The priestly function is as old as the Bible, and we tend to think of a priest in sacramental terms (Mass), or as Father Joe or Tim… But it actually has nothing to do the Catholic church. The Biblical definition of priest is far more universal than any denominational function, and the application of that function may just strike closer to home than you think…
“Therefore, since we have a great high priest who has ascended into heaven, Jesus the Son of God, let us hold firmly to the faith we profess. For we do not have a high priest who is unable to empathize with our weaknesses, but we have one who has been tempted in every way, just as we are—yet he did not sin. Let us then approach God’s throne of grace with confidence, so that we may receive mercy and find grace to help us in our time of need. (Hebrews 4:14-16, NIV)
The Priest does What, Exactly?
Most cultures in ancient times had priests who represented gods or conducted religious rituals. Joseph married the daughter of Potiphera, who was a priest of On; Moses’ father-in-law Jethro was a priest of Midian. For as long as men have lived in communities, there have been priests. A prophet by Biblical definition one who speaks God’s word to men; a priest has the inverse function, in that he intercedes for men back to God. Priests can administer holy rites and conduct sacrifices, providing mediation and healing between men and God.

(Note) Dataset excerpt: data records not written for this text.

-- ==== Sys2Proof/Word.lean ====
section
/-! DEFINITION. The words, addresses and bit strings of the host port (00_scope.md R7, R10, R11). -/

namespace Sys2Proof

/-- A host-port data word and every register: WORD = 32 bits (R7, R11). -/
abbrev Word := BitVec 32

/-- A host-port byte address: ADDR_BITS = 16 bits (R7, R50). -/
abbrev Addr := BitVec 16

/-- A bit string (R10): position 0 is the first (leftmost) bit; a bit is a binary value. -/
abbrev Bits := List Bool

end Sys2Proof
end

The first mention of a priest in the Bible was in Genesis 14. Lot and his family were carried off after a defeat of the kings of Sodom and Gomorrah by an alliance led by Kedorlaomer. Abram took 318 warriors and went and rescued Lot from these marauding kings. Upon his return, it says “Melchizedek king of Salem brought out bread and wine. He was priest of God Most High, and he blessed Abram, saying, “Blessed be Abram by God Most High, Creator of heaven and earth. And praise be to God Most High, who delivered your enemies into your hand.” Then Abram gave him a tenth of everything.” (Genesis 14:18-20, NIV)
After perhaps the first story of redemption in the Bible (since Abram went into enemy territory and rescued his own, bringing them back from hostile captivity), we meet the first priest. He represents the God Most High, he blesses Abram, serves bread and wine, and gives God all the credit. Sound familiar? The writer of Hebrews calls Jesus “forever a high priest after the order of Melchizedek” (Hebrews 5:6), and most scholars feel that Melchizedek is a Theophany, or a pre-incarnation appearance by Christ. Jesus himself certainly pointed us back to this passage when he served bread and wine at the last supper, and he was certainly the King of Peace (Salem). Based on what I saw on our trip to Israel, it’s obvious from this picture I took there that Melchizedek is still recognized around Jerusalem:
Meeting the Qualifications
It’s interesting stuff worthy of further study, but for now I’ll just point out a couple of things: 1) Jesus was tempted in every way that we are, and yet remained sinless. As a sinless man, he was uniquely qualified to administer sacred rites (such as a sacrifice).
2) Jesus is called our high priest, and He is actually the ONLY person ever qualified to serve in that office on his own merit. As a man without sin, truly consecrated, he could certainly represent God to all of us, and show us what serving God truly looks like.
3) As a priest without spot or blemish, he not only administered sacrifice but also became the sacrifice on our behalf. So what does all this have to do with you? Think about what Peter wrote to all believers: “But you are a chosen people, a royal priesthood, a holy nation, God’s special possession, that you may declare the praises of him who called you out of darkness into his wonderful light.” (1 Peter 2:9)
If you are a follower of Jesus, Peter says, YOU are a priest, and you are “God’s special possession.” So as a priest, start serving. As someone called out of darkness, keep shining.
The Role You Didn’t Know You Had
Abram saved his people, and the Lord gave him a sign:
He met the priest Melchizedek, who served him bread and wine.
Of all the jobs we tend to think we’re qualified for the least,
Perhaps the one we most avoid is acting as a priest.
We know that Jesus as a priest was truly qualified,
And that his right to fill that role was surely bona fide;
But Peter says that we are priests. God gave us every right
To sing His praise since we were called from darkness into light.
So if you doubt your status, probably just like I doubt mine,
Do this: Accept God’s calling to the light, and let yours shine.